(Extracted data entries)
..........

-- ==== Sys2Proof/Proofs/KeyEvents.lean ====
section
/-! LAW. Key commands and the drain of a slot, fusing, the SPDM responder (R71, R72, R74, R77 to R79). -/
namespace Sys2Proof.Machine
open Sys2Proof.Claims

/-! ### Key commands (R71, R72) -/

section
variable {s : State} {v : Word}

/-- With MODREADY set and BUSY clear a command leaves its fields, its status and what it does. -/
theorem keyCmd_idle (hr : s.mod.ready = true) (hb : s.mod.keyBusy = false) {act : Module → BitVec 4 × Module} {st : BitVec 4} {m : Module}
    (ha : act (keyFields s.mod v) = (st, m)) : keyCmd s v act = .next (withMod s { m with keyStatus := st }) := by
  rw [keyCmd, if_neg (not_not.mpr hr), if_neg (Bool.eq_false_iff.mp hb), ha]
  rfl

theorem keyRefusal_none (he : (keySlotOf s v).st = .empty) (hc : ctxOk s (kOwner v) = true) : keyRefusal s v = 0 := by
  show (if (keySlotOf s v).st ≠ .empty then 1 else if ¬ ctxOk s (kOwner v) then 3 else 0) = (0 : BitVec 4)
  rw [if_neg (not_not.mpr he), if_neg (not_not.mpr hc)]

theorem keyRefusal_filled (he : (keySlotOf s v).st ≠ .empty) : keyRefusal s v = 1 := if_pos he

variable (hr : s.mod.ready = true) (hb : s.mod.keyBusy = false)
include hr hb

theorem keyLoad_fills (he : (keySlotOf s v).st = .empty) (hc : ctxOk s (kOwner v) = true)
    (hk : s.mod.keydata.extractLsb' 0 256 ≠ s.mod.keydata.extractLsb' 256 256) :
    exec (.keyLoad v) s = .next (withMod s (filled v .keyed false s.mod.keydata { keyDone s.mod v 0 with keydata := 0 })) := by
  show execKeyLoad v s = _
  rw [execKeyLoad]
  exact keyCmd_idle hr hb (m := fillSlot { keyFields s.mod v with keydata := 0 } v .keyed false s.mod.keydata)
    ((if_neg (not_not.mpr (keyRefusal_none he hc))).trans (if_neg hk))

theorem keyLoad_equal_halves (he : (keySlotOf s v).st = .empty) (hc : ctxOk s (kOwner v) = true)
    (hk : s.mod.keydata.extractLsb' 0 256 = s.mod.keydata.extractLsb' 256 256) :
    exec (.keyLoad v) s = .next (withMod s { keyDone s.mod v 4 with keydata := 0 }) := by
  show execKeyLoad v s = _
  rw [execKeyLoad]
  exact keyCmd_idle hr hb (m := { keyFields s.mod v with keydata := 0 }) ((if_neg (not_not.mpr (keyRefusal_none he hc))).trans (if_pos hk))

theorem keyGen_fills (he : (keySlotOf s v).st = .empty) (hc : ctxOk s (kOwner v) = true) : exec (.keyGen v) s =
    .next { withMod s (filled v .keyed true (Config.randomKey s.free) (keyDone s.mod v 0)) with free := s.free + 1 } := by
  show execKeyGen v s = _
  rw [execKeyGen, keyCmd_idle hr hb (if_neg (not_not.mpr (keyRefusal_none he hc)))]
  rfl

theorem keyPlain_fills (he : (keySlotOf s v).st = .empty) (hc : ctxOk s (kOwner v) = true) :
    exec (.keyPlain v) s = .next (withMod s (filled v .plain false 0 (keyDone s.mod v 0))) := by
  show execKeyPlain v s = _
  rw [execKeyPlain]
  exact keyCmd_idle hr hb (m := fillSlot (keyFields s.mod v) v .plain false 0) (if_neg (not_not.mpr (keyRefusal_none he hc)))

theorem keyPlain_refused (he : (keySlotOf s v).st ≠ .empty) : exec (.keyPlain v) s = .next (withMod s (keyDone s.mod v 1)) := by
  have hwhy : keyRefusal s v ≠ 0 := by rw [keyRefusal_filled he]; decide
  show execKeyPlain v s = _
  rw [execKeyPlain, keyCmd_idle hr hb (if_pos hwhy), keyRefusal_filled he]
  rfl

theorem keyDestroy_begins (he : (keySlotOf s v).st ≠ .empty) : exec (.keyDestroy v) s = .next (withMod s { keyDone s.mod v 0 with
    keys := FMap.put s.mod.keys (kSlot v) { keySlotOf s v with st := .destroying }, keyBusy := true }) := by
  show execKeyDestroy v s = _
  rw [execKeyDestroy]
  exact keyCmd_idle hr hb (m := { keyFields s.mod v with
    keys := FMap.put s.mod.keys (kSlot v) { keySlotOf s v with st := .destroying }, keyBusy := true }) (if_neg he)

theorem keyQuery_eq : exec (.keyQuery v) s = .next (withMod s { keyDone s.mod v 0 with keystat := keyStatOf (keySlotOf s v) }) := by
  show execKeyQuery v s = _
  rw [execKeyQuery]
  exact keyCmd_idle hr hb (m := { keyFields s.mod v with keystat := keyStatOf (keySlotOf s v) }) rfl

end

/-! ### The end of a drain (R74) -/

/-- The machine with the second-tier lines under the key of a slot given up; the lines of a PLAIN slot lie under none. -/
def linesDropped (s : State) (k : Nat) : State := if (keyOf s k).key = 0 then s else dropKeyLines s (keyOf s k).key

theorem linesDropped_fields (s : State) (k : Nat) : ∃ cs ds, linesDropped s k = { s with cores := cs, dies := ds } := by
  unfold linesDropped
  split
  · exact ⟨_, _, rfl⟩
  · exact ⟨_, _, rfl⟩

theorem keyDestroyDrainEnd_eq {s : State} {k : Nat} (hd : (FMap.get KeySlot.init s.mod.keys k).st = .destroying) (hu : slotInUse s k = false) :
    exec (.keyDestroyDrainEnd k) s = .next (withMod (linesDropped s k)
      { (linesDropped s k).mod with keys := FMap.erase (linesDropped s k).mod.keys k, keyBusy := false }) := by
  show execKeyDestroyDrainEnd k s = _
  exact if_neg (not_or.mpr ⟨not_not.mpr hd, Bool.eq_false_iff.mp hu⟩)

theorem keyDestroyDrainEnd_spec {s : State} {k : Nat} (hd : (FMap.get KeySlot.init s.mod.keys k).st = .destroying) (hu : slotInUse s k = false) :
    Completes (.keyDestroyDrainEnd k) s fun t =>
      t.mod = { s.mod with keys := FMap.erase s.mod.keys k, keyBusy := false } ∧ t.mem = s.mem ∧ t.seals = s.seals := by
  refine ⟨_, keyDestroyDrainEnd_eq hd hu, ?_⟩
  obtain ⟨cs, ds, he⟩ := linesDropped_fields s k
  rw [he]
  exact ⟨rfl, rfl, rfl⟩

/-! ### Fusing (R79) -/

theorem fwctlFuse_begins {s : State} (hr : s.mod.ready = true) (hv : s.mod.svnFused < s.mod.fwSvn) :
    exec .fwctlFuse s = .next (withMod s { s.mod with fusing := true }) :=
  if_neg (not_or.mpr ⟨not_not.mpr hr, BitVec.not_le.mpr hv⟩)

theorem fwctlFuseDone_eq {s : State} (hf : s.mod.fusing = true) :
    exec .fwctlFuseDone s = .next (withMod s { s.mod with svnFused := s.mod.fwSvn, fusing := false }) := if_neg (not_not.mpr hf)

/-! ### Measurements (R78, Table 3.14) -/

/-- The blocks that a request names: all of them, or the one of its index. -/
def blocksAsked (m : Module) (index : Nat) : List (Nat × List Byte) := (measurements m).filter fun b => index == 255 || b.1 == index

section
variable (s : State) (port : Nat) (nonce : BitVec 256)

theorem getMeasurements_known {index : Nat} (h : blocksAsked s.mod index ≠ []) : ∃ sg, exec (.getMeasurements port index nonce) s =
    replies { s with free := s.free + 1 } (.measurements port (blocksAsked s.mod index) sg) :=
  ⟨_, if_neg fun hn => h hn.1⟩

theorem getMeasurements_unknown {index : Nat} (h : blocksAsked s.mod index = []) (h0 : index ≠ 0) :
    exec (.getMeasurements port index nonce) s = replies s (.unsupported port) := if_pos ⟨h, h0⟩

theorem blocksAsked_all (m : Module) : blocksAsked m 255 = measurements m := List.filter_eq_self.mpr fun _ _ => rfl

theorem measurements_indices (m : Module) : (measurements m).map Prod.fst = [1, 2, 3, 4, 5] := rfl

/-- Each index from 1 to 5 names one block. -/
theorem blocksAsked_one (m : Module) {k : Nat} (hk : k ∈ [1, 2, 3, 4, 5]) : ∃ b, blocksAsked m k = [(k, b)] := by
  simp only [List.mem_cons, List.not_mem_nil, or_false] at hk
  rcases hk with rfl | rfl | rfl | rfl | rfl <;> exact ⟨_, rfl⟩

theorem blocksAsked_none (m : Module) {k : Nat} (h5 : 5 < k) (hk : k ≠ 255) : blocksAsked m k = [] := by
  refine List.filter_eq_nil_iff.mpr fun b hb => ?_
  have hidx : b.1 ∈ [1, 2, 3, 4, 5] := measurements_indices m ▸ List.mem_map_of_mem hb
  have hle : b.1 ≤ 5 := by
    simp only [List.mem_cons, List.not_mem_nil, or_false] at hidx
    omega
  simp only [Bool.or_eq_true, beq_iff_eq, not_or]
  exact ⟨hk, by omega⟩

theorem getMeasurements_all : ∃ l sg, exec (.getMeasurements port 255 nonce) s = replies { s with free := s.free + 1 } (.measurements port l sg) ∧
    l.map Prod.fst = [1, 2, 3, 4, 5] := by
  obtain ⟨sg, hsg⟩ := getMeasurements_known s port nonce (index := 255) (by rw [blocksAsked_all]; exact List.cons_ne_nil _ _)
  exact ⟨_, sg, hsg, blocksAsked_all s.mod ▸ measurements_indices s.mod⟩

theorem getMeasurements_one {k : Nat} (hk : k ∈ [1, 2, 3, 4, 5]) : ∃ b sg, exec (.getMeasurements port k nonce) s =
    replies { s with free := s.free + 1 } (.measurements port [(k, b)] sg) := by
  obtain ⟨b, hb⟩ := blocksAsked_one s.mod hk
  obtain ⟨sg, hsg⟩ := getMeasurements_known s port nonce (index := k) (hb ▸ List.cons_ne_nil _ _)
  exact ⟨b, sg, hb ▸ hsg⟩

end

/-- Settles O4: each key command by its refusal and its act, the drain by what it drops, the responder by the answer of each request. -/
theorem keyEvents : Obligations.KeyEvents := by
  refine ⟨fun s v hr hb => ⟨fun he hc => ⟨keyLoad_fills hr hb he hc, keyLoad_equal_halves hr hb he hc, keyGen_fills hr hb he hc, keyPlain_fills hr hb he hc⟩,
      fun he => ⟨keyPlain_refused hr hb he, keyDestroy_begins hr hb he⟩, keyQuery_eq hr hb⟩,
    fun s k hd hu => keyDestroyDrainEnd_spec hd hu, fun s => ⟨fwctlFuse_begins, fwctlFuseDone_eq⟩,
    fun s port off len nonce => ⟨rfl, rfl, rfl, rfl, rfl, ⟨_, rfl⟩, getMeasurements_all s port nonce, fun k hk => getMeasurements_one s port nonce hk,
      fun k h5 hk => getMeasurements_unknown s port nonce (blocksAsked_none s.mod h5 hk) (by omega), rfl⟩⟩

end Sys2Proof.Machine
end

..........

> Prompt:
Starting from the top of the records and ending at the line that contains "it does. -/", repeat each line exactly and return only those lines.

> Task solution:
-- ==== Sys2Proof/Proofs/KeyEvents.lean ====
section
/-! LAW. Key commands and the drain of a slot, fusing, the SPDM responder (R71, R72, R74, R77 to R79). -/
namespace Sys2Proof.Machine
open Sys2Proof.Claims

/-! ### Key commands (R71, R72) -/

section
variable {s : State} {v : Word}

/-- With MODREADY set and BUSY clear a command leaves its fields, its status and what it does. -/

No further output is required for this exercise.